美国总统乔·拜登在《华盛顿邮报》的一篇专栏文章中再次将俄罗斯总统弗拉基米尔·普京与哈马斯混为一谈。
这种说法存在严重缺陷的原因已经得到了解释。哈马斯是一个受政治伊斯兰教启发的巴勒斯坦组织。它认为,向以色列发射火箭,不区分军事目标和平民目标,将有助于实现巴勒斯坦人民早该实现的自决。在我看来,这种做法是错误的,不会实现这一目标。
普京是一位东正教领袖,他毫不犹豫地使用暴力来追求他所认为的俄罗斯的国家利益,并保护国家的国家安全。
如果这两个定义听起来可以适用于其他国家和个人,那是因为它们可以。需要特别说明的是,前者也适用于以色列,后者适用于拜登及其前任。
以色列声称自己是一个民主国家,但它的行为却常常与其公开宣称的民主价值观相抵触。犹太民兵利用恐怖主义手段实现了以色列的独立,有充分的理由相信,在加沙,内塔尼亚胡政府——越来越受到宗教极端主义的鼓舞——正在犯下战争罪,违反国际法。巴勒斯坦平民伤亡人数令人震惊,其中几乎一半是儿童,这说明了一切。
至于美国,它从不犹豫地利用其军事力量来维护国家利益,或对抗其国家安全所面临的威胁。前总统吉米·卡特曾说过,美国是“世界历史上最好战的国家”,因为它渴望将美国的价值观强加给其他国家。
一个至少两个世纪以来一直处于战争状态的国家,有没有可能一直受到在世界各地传播自由和民主的崇高本能的鼓舞?不太可能的。
2019年,卡特还表示,“在美国建国的242年里,只有16年是和平的”。对于那些有兴趣加深对这一重要问题理解的人来说,美国国会研究处起草了一份令人印象深刻的报告,涵盖了从1798年到2023年的美国历史。
模糊的区别
如果有人将此解读为将以色列和哈马斯、或美国和俄罗斯等同起来,那就错了。以色列是一个非常不完美的民主国家;哈马斯是一个利用恐怖主义的政治运动。以色列不是一个恐怖主义国家,尽管它目前正在用地毯式轰炸恐吓加沙的全体居民。

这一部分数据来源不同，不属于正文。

/-- A result in flight (R44, R96). -/
structure InFlight where
  id     : Nat
  /-- The cycle in which it lands. -/
  due    : Nat
  dest   : RegDest
  val    : Vec
  /-- The byte lanes that a vector or mask result writes (R96). -/
  en     : Mask
  /-- Flags ORed into vflags at the landing (R91). -/
  flags  : BitVec 5
  /-- False while the value still waits for its sample; a result with no value at its due cycle lands nothing. -/
  ready  : Bool
  issued : Nat
  baddr  : PC
  slot   : BitVec 3
  deriving DecidableEq, Repr

/-- The two memories that a core addresses (R116). -/
inductive Space where
  | lm | sp
  deriving DecidableEq, Repr

/-- How a scalar load extends its bytes (R152). -/
inductive LoadExt where
  | raw
  | sext (bits : Nat)
  deriving DecidableEq, Repr

/-- A load not yet sampled (R44, R204). -/
structure Load where
  /-- The result that it fills. -/
  id     : Nat
  space  : Space
  /-- The cycle in which the context's own stores are forwarded. -/
  fwdAt  : Nat
  /-- The cycle in which memory is sampled. -/
  memAt  : Nat
  /-- Byte of the result, and the local address that it reads. -/
  lanes  : List (Nat × Nat)
  ext    : LoadExt
  /-- The tag that a tag-checked load expects (R125). -/
  tag    : Option (BitVec 16)
  tagDone : Bool
  /-- Bytes of the result already supplied by forwarding, by byte of the result. -/
  fwd    : List (Nat × Byte)
  fwdDone : Bool
  /-- By local address, what bytes held before a store of the load's own bundle was written to them: such a store is not
  seen (R18). -/
  keep   : List (Nat × Byte)
  issued : Nat
  baddr  : PC
  slot   : BitVec 3
  deriving DecidableEq, Repr

/-- What a local atomic does to its bytes (R159 to R161). -/
inductive AKind where
  | rmw (op : AOp)
  | load
  | store
  deriving DecidableEq, Repr

/-- A local atomic (R158). -/
structure Atomic where
  kind : AKind
  /-- 4 or 8 bytes. -/
  n    : Nat
  space : Space
  addr : Nat
  val  : Word
  /-- The value that acas expects. -/
  exp  : Word
  /-- The result that it fills. -/
  res  : Option Nat
  cx   : CtxId
  baddr : PC
  slot : BitVec 3
  /-- The committed effect that a release atomic is. -/
  eff  : Option Nat
  deriving DecidableEq, Repr

/-- The pool operations (R262). -/
inductive PoolOp where
  | acqw | pub | pin | unpin | gen | pubAfter
  deriving DecidableEq, Repr

/-- The storage commands (R319). -/
inductive SioOp where
  | rd | wr | flush
  deriving DecidableEq, Repr

/-- The network commands (R319). -/
inductive NetOp where
  | send | write | read
  deriving DecidableEq, Repr

/-- A command as it stands in the gating buffer: the operands read at issue (R48). -/
inductive Cmd where
  /-- cpy: release time, the two records of 8 words, the channel, and frzowed at issue (R247, R250). -/
  | cpy (t : Word) (dst src : List Word) (ch : BitVec 4) (frz : BitVec 32)
  /-- famo: the operation, its ordering, the size, the address, the operand, the compare value, and sL with whether a
  result line is written (R256). -/
  | famo (op : AOp) (o : Ord) (n : Nat) (addr : Word) (val cmp : Word) (res : Option Word)
  /-- A pool operation: sA and sD (R262); `hasD` when d is not s0. -/
  | pool (op : PoolOp) (a d : Word) (hasD : Bool)
  /-- qop.push: sH and bytes 0 to 63 of vA (R289). -/
  | qpush (hd : Word) (bytes : List Byte)
  /-- qop.pop and qop.count: sH and the LM address register. -/
  | qpop (hd res : Word)
  | qcount (hd res : Word)
  /-- scope.open and scope.close (R291). -/
  | scope (openIt : Bool) (a : Word)
  /-- txt.out and txt.tok: sL unless it is s0, the parameter pair and sA (R301). -/
  | txt (tok : Bool) (d : Option Word) (p0 p1 a : Word)
  /-- A storage command: its parameter pair, the flag and the channel (R319). -/
  | sio (op : SioOp) (p0 p1 : Word) (fua : Bool) (ch : BitVec 2)
  /-- A network command: its four parameters, the flag and the channel (R319). -/
  | net (op : NetOp) (p : List Word) (ord : Bool) (ch : BitVec 2)
  | evtPost (code : BitVec 7) (target : CtxId) (detail : BitVec 32)
  | evtIrq (cl : ClusterId) (ident : BitVec 10)
  | brgPush (val : Vec)
  | brgPop
  deriving DecidableEq, Repr

/-- The kinds of gating buffer entry (R48). -/
inductive GKind where
  | scalar | vector | command
  deriving DecidableEq, Repr

/-- What an entry performs in its drain cycle (R49). -/
inductive Effect where
  /-- A store: bytes in the order they are written. -/
  | store (space : Space) (bytes : List (Nat × Byte))
  /-- A store to an interrupt file (R118). -/
  | irq (cl : ClusterId) (ident : BitVec 10)
  /-- A release atomic (R158). -/
  | atomic (a : Atomic)
  | cmd (c : Cmd)
  deriving DecidableEq, Repr

/-- An entry of the gating buffer (R48). -/
structure Entry where
  id     : Nat
  kind   : GKind
  eff    : Effect
  issued : Nat
  baddr  : PC
  slot   : BitVec 3
  deriving DecidableEq, Repr

/-- A committed entry waiting for the drain (R49), with the fences that hold its effect (R162). -/
structure DrainItem where
  cx     : CtxId
  entry  : Entry
  /-- The first cycle in which it may drain: one after its commit point. -/
  since  : Nat
  holds  : List Nat
  /-- The image, partition and AST of the context at the commit. -/
  img    : Option (BitVec 12)
  part   : BitVec 3
  ast    : BitVec 16
  deriving DecidableEq, Repr

/-- A control transfer to an invalid target, trapped in the cycle in which the target would issue (R25). -/
structure BadTarget where
  target : BitVec 18
  baddr  : PC
  slot   : BitVec 3
  /-- The issue cycle of the transferring bundle. -/
  issued : Nat
  deriving DecidableEq, Repr

/-- The set captured at a restart mark (R51). -/
structure Shadow where
  regs   : Regs
  pc     : PC
  /-- m + 1, the cycle from which the captured results are counted; for a release the cycle of the task's first
  bundle, and 0 until that has issued. -/
  base   : Nat
  inflight : List InFlight
  loads  : List Load
  /-- The mark is the task's release (R51), so capo.acq is allowed after a rollback to it (R69). -/
  release : Bool
  /-- The marking bundle transferred control to an invalid target, which is then the resume address (R25). -/
  bad    : Option BadTarget
  deriving DecidableEq, Repr

/-- Results in flight when a context stopped (R55), counted from `base` = c0. -/
structure Snapshot where
  base   : Nat
  inflight : List InFlight
  deriving DecidableEq, Repr

/-- An entry of a window table (R117). -/
structure Window where
  base  : Nat
  limit : Nat
  /-- 1: a claim; 0: a read grant. -/
  w     : Bool
  deriving DecidableEq, Repr

/-- What a waiting context waits for (R64, R163). -/
inductive WaitCond where
  /-- No condition: an ended or never bound context. -/
  | never
  | now
  | at (t : Nat)
  /-- A queue, with the Fret count and cycle in which its delivered entry's last write performed. -/
  | q (h : BitVec 12) (delivered : Option Nat)
  /-- A scope, with the cycle in which its finish was signalled. -/
  | sc (k : BitVec 8) (signalled : Option Nat)
  deriving DecidableEq, Repr

/-- A task that has ended: its entry's scope, and the cycle of its end, behind whose entries its message goes (R288). -/
structure TaskEnd where
  scope : BitVec 8
  cyc   : Nat
  deriving DecidableEq, Repr

/-- Where a context stands (R65, R163, R165). -/
inductive RunState where
  /-- No activity bound. -/
  | unbound
  | waiting
  | released
  | running
  /-- Exited, killed or stopped. -/
  | ended
  deriving DecidableEq, Repr

/-- One context of a core (R38, and what the chapters on scheduling, launch and power give it). -/
structure Context where
  run     : RunState
  /-- The number of the bound image, or of the last one while it stays admitted (R177). -/
  img     : Option (BitVec 12)
  part    : BitVec 3
  ast     : BitVec 16
  /-- The activity's index in its image. -/
  act     : Nat
  prio    : BitVec 3
  urgent  : Bool
  gang    : Option (BitVec 6)
  pc      : PC
  regs    : Regs
  energy  : Word
  inflight : List InFlight
  loads   : List Load
  gate    : List Entry
  shadow  : Option Shadow
  snap    : Option Snapshot
  /-- The region since the last mark holds an accumulator write, a local atomic or an xsnd outside a gang (R53). -/
  unrestartable : Bool
  /-- The cycle of the last mark (R53); `none` for a release. -/
  markAt  : Option Nat
  lmWin   : List Window
  spWin   : List Window
  tiles   : BitVec 32
  policy  : BitVec 2
  retry   : Nat
  retryInit : Nat
  budget  : Nat
  count   : Nat
  /-- The running count advances (R167). -/
  counting : Bool
  gateMax : Nat × Nat × Nat
  /-- Event area: first byte and N (R175). -/
  evtArea : Option (Nat × Nat)
  evtK    : Nat
  /-- The binding of the context to its image: a record of an earlier image's is not written to this one's area (R177). -/
  bindId  : Nat
  wait    : WaitCond
  /-- The Fret count from which the condition counts as due, for a late release (R174). -/
  relTime : Nat
  relCycle : Nat
  /-- The next bundle is the first after a release (R69). -/
  first   : Bool
  capo    : BitVec 4
  /-- A request for a level stands with the domain arbiter since this Fret count (R169). -/
  capoReq : Option (BitVec 4 × Nat)
  /-- The Fret count at which the level the release waited for was granted (R164). -/
  capoGrantAt : Option Nat
  /-- The level that a capo in the cycle in progress sets from the next cycle (R69). -/
  capoNext : Option (BitVec 4)
  /-- Cycle and charge of the bundles of the last 512 cycles (R171). -/
  charges : List (Nat × Nat)
  /-- The scope and the number of the queue entry that started the task (R290). -/
  entryScope : Option (BitVec 8 × Nat)
  badTarget : Option BadTarget
  /-- The earliest cycle in which it may issue again (R45, R52). -/
  nextIssue : Nat
  /-- The next bundle's loop levels that are still to step, once the bundle at this body end has issued (R41). -/
  stepAt  : Option PC
  /-- The last bundle to issue was a body-end bundle that stepped its innermost level without popping it (R166). -/
  steppedBody : Bool
  /-- A commit point of the context issued in the cycle in progress (R49, R211). -/
  marking : Bool
  /-- Tasks that have ended and whose task-end messages have not been sent, oldest first (R288, R290). -/
  taskEnds : List TaskEnd
  /-- A wait message is to be sent behind the last committed entry (R288). -/
  waitMsg : Bool
  deriving DecidableEq, Repr

/-- An accumulator row (R131). -/
structure AccRow where
  m : Vector Word 128
  e : BitVec 16
  h : BitVec 6
  v : Bool
  z : Bool
  deriving DecidableEq, Repr

/-- A plane as it was sampled: dense or sparse lines, scale lines and metadata lines (R128 to R130). -/
structure Plane where
  kind   : MKind
  /-- The descriptor captured with the plane, for a narrow kind. -/
  desc   : BitVec 20
  sparse : Bool
  lines  : FMap Vec
  scales : FMap Vec
  metas  : FMap Vec
  /-- The last commit cycle of the mmas that captured the plane (R136). -/
  useUntil : Nat
  /-- Which of the two plane memories of the core holds it: mswp exchanges them (R142). -/
  buf    : Bool
  deriving DecidableEq, Repr

/-- The bundle and slot that issued a matrix instruction. -/
structure Origin where
  cx    : CtxId
  baddr : PC
  slot  : BitVec 3
  issued : Nat
  deriving DecidableEq, Repr

/-- A plane load in progress (R136). -/
structure PlaneLoad where
  org    : Origin
  base   : Nat
  sbase  : Nat
  /-- P, the length of the window. -/
  p      : Nat
  /-- Value, scale and metadata lines. -/
  nValue : Nat
  nScale : Nat
  nMeta  : Nat
  /-- Local address of the first metadata line. -/
  metaBase : Nat
  deriving DecidableEq, Repr

/-- An mma in progress (R135). -/
structure Mma where
  org   : Origin
  tile  : Tile
  row0  : Nat
  m     : Nat
  kind  : MKind
  desc  : BitVec 20
  base  : Nat
  sbase : Nat
  /-- Cycles between rows: 4 with a 16-bit operand, 1 otherwise. -/
  g     : Nat
  plane : Plane
  /-- Activation bytes and scale bytes of the rows sampled and not yet committed; `none` for a row lost to an
  uncorrectable error (R208). -/
  rows  : FMap (Option (List Byte × List Byte))
  deriving DecidableEq, Repr

/-- What an accumulator write does at c+2 (R144, R145, R149). -/
inductive AccWriteOp where
  | clr (row0 n : Nat) (e : BitVec 16)
  | awr (row : Nat) (ty : FTy) (half : Bool) (val : Vec)
  | nrm (row : Nat) (e : BitVec 16)
  deriving DecidableEq, Repr

structure AccWrite where
  org  : Origin
  due  : Nat
  tile : Tile
  op   : AccWriteOp
  deriving DecidableEq, Repr

/-- What an accumulator read samples at c+2 (R146, R148). -/
inductive AccReadOp where
  | row (ty : FTy) (half : Bool) (sat : Bool)
  | header
  deriving DecidableEq, Repr

structure AccRead where
  org  : Origin
  due  : Nat
  tile : Tile
  row  : Nat
  op   : AccReadOp
  /-- The result that it fills. -/
  id   : Nat
  deriving DecidableEq, Repr

/-- An event record that enters the queue at the end of the cycle, with its rank within the cycle (R174). -/
structure EventNew where
  rank   : Nat
  code   : BitVec 8
  ctx    : CtxId
  slot   : BitVec 3
  baddr  : PC
  fret   : BitVec 40
  detail : BitVec 32
  /-- Posted by an image to which the context that it names is bound no longer (R177). -/
  stale  : Bool
  deriving DecidableEq, Repr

越来越多的是,美国也是一个非常不完美的民主国家,而俄罗斯是一个专制国家。
但在这两种比较中,以色列和哈马斯以及美国和俄罗斯之间的区别变得越来越模糊,因为这两个民主国家采取了令人费解的行为,包括它们倾向于使用或纵容过度的暴力和军事力量。两人都没有对巴勒斯坦平民的困境表现出一丝同情。
美国和以色列的政治精英越早认识到这种行为对他们的信誉造成了多大损害,就越好。
拜登称哈马斯的行动是“不折不扣的邪恶”。我们很想知道,他将如何描述以色列军队和定居者在10月7日之前在被占领的西岸和东耶路撒冷进行的几十年的暴力,数以千计的巴勒斯坦人在这些暴力中被杀害。
拜登在《华盛顿邮报》上问道:“以色列人和巴勒斯坦人有一天会和平共处,两个国家两个民族吗?”答案是否定的——至少在美国结束其保护以色列不受其所有不法行为影响的偏见政策之前是如此。如果美国真的扮演了一个诚实的中间人的角色,这场冲突早在几年前就已经解决了。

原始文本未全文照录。